(Saved data entries)
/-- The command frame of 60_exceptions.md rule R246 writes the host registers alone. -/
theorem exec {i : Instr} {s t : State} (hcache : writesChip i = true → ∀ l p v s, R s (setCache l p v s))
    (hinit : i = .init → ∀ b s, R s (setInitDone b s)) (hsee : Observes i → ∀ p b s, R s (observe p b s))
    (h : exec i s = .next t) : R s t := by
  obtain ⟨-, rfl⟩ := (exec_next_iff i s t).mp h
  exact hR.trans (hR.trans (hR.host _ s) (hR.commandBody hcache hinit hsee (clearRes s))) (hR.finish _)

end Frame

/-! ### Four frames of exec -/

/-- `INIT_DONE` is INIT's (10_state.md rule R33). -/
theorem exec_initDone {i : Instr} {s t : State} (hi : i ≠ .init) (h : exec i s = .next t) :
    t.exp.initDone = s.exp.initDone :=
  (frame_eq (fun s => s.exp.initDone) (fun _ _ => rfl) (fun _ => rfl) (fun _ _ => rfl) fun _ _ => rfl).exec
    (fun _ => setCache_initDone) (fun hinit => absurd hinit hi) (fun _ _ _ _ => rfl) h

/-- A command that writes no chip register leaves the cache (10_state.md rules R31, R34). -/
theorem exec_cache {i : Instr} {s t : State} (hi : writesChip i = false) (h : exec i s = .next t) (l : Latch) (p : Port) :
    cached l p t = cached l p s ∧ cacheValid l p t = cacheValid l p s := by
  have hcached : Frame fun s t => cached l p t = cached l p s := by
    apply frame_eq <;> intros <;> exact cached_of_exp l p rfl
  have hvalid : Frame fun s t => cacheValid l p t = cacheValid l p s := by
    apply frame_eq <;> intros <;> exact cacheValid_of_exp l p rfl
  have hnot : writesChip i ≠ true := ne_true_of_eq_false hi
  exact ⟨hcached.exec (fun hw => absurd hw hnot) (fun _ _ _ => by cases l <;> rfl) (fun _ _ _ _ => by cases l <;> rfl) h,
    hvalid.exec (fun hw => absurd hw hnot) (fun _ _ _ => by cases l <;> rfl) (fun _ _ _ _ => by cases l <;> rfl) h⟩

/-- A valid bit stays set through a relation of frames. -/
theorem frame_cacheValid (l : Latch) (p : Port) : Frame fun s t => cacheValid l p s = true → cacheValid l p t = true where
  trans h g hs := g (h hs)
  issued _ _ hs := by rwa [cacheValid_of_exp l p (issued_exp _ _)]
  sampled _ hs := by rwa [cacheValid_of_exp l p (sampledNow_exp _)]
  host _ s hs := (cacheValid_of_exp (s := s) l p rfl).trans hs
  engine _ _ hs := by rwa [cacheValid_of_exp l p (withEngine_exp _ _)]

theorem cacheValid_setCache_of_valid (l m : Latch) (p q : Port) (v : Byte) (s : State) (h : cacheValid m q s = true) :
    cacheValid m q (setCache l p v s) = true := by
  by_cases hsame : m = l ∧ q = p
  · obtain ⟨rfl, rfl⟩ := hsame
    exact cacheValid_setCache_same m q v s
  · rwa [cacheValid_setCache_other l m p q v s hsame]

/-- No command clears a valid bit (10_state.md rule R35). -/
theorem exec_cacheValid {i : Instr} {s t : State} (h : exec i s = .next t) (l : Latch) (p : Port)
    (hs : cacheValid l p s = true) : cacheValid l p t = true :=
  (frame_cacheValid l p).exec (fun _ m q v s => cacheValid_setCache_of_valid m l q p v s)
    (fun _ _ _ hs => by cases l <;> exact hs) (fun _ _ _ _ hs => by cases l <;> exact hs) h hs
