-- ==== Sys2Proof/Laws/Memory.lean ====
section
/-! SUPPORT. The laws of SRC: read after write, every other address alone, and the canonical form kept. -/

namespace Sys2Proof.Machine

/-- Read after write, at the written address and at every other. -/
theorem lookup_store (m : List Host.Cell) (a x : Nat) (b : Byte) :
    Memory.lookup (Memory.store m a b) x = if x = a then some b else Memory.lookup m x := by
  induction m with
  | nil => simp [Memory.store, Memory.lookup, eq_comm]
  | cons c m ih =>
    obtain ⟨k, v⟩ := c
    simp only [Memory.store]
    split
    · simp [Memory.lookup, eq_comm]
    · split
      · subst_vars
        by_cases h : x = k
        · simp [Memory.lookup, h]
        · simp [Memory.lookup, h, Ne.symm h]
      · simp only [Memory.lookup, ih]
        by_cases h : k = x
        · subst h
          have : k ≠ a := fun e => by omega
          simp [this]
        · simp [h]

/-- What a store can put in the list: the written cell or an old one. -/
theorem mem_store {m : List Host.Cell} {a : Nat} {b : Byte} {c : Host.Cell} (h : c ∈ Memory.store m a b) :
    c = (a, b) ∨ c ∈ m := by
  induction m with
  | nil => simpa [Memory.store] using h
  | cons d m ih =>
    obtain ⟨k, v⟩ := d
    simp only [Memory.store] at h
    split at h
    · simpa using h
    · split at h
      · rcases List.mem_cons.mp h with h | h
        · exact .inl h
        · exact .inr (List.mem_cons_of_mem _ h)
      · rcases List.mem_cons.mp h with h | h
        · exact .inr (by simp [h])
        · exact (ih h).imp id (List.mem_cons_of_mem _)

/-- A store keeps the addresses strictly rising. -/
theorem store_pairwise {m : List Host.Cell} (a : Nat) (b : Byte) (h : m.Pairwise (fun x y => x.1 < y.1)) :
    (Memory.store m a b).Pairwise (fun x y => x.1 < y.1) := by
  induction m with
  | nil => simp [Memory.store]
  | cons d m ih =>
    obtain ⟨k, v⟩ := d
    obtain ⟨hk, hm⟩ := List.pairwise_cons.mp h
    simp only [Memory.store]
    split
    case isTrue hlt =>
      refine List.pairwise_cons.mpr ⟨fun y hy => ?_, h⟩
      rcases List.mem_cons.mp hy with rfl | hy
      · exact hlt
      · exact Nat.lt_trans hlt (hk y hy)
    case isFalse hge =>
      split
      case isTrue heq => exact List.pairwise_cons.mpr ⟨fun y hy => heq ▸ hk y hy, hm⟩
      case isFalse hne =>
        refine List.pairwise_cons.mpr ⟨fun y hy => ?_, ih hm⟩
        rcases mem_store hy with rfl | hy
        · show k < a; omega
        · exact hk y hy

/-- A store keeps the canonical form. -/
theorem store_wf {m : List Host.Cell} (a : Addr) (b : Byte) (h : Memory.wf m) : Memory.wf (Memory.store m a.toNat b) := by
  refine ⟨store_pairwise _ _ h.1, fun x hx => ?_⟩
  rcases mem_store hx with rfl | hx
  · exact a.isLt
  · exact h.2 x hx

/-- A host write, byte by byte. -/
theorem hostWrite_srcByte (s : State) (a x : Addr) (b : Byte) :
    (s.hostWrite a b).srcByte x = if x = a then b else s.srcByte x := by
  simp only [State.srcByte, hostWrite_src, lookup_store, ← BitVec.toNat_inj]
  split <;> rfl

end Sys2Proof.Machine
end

## What is expected
Which of the lines above hold the string "have"? Pick each of them out.

## Problem solution
  have hcached : Frame fun s t => cached l p t = cached l p s := by
  have hvalid : Frame fun s t => cacheValid l p t = cacheValid l p s := by
  have hnot : writesChip i ≠ true := ne_true_of_eq_false hi
          have : k ≠ a := fun e => by omega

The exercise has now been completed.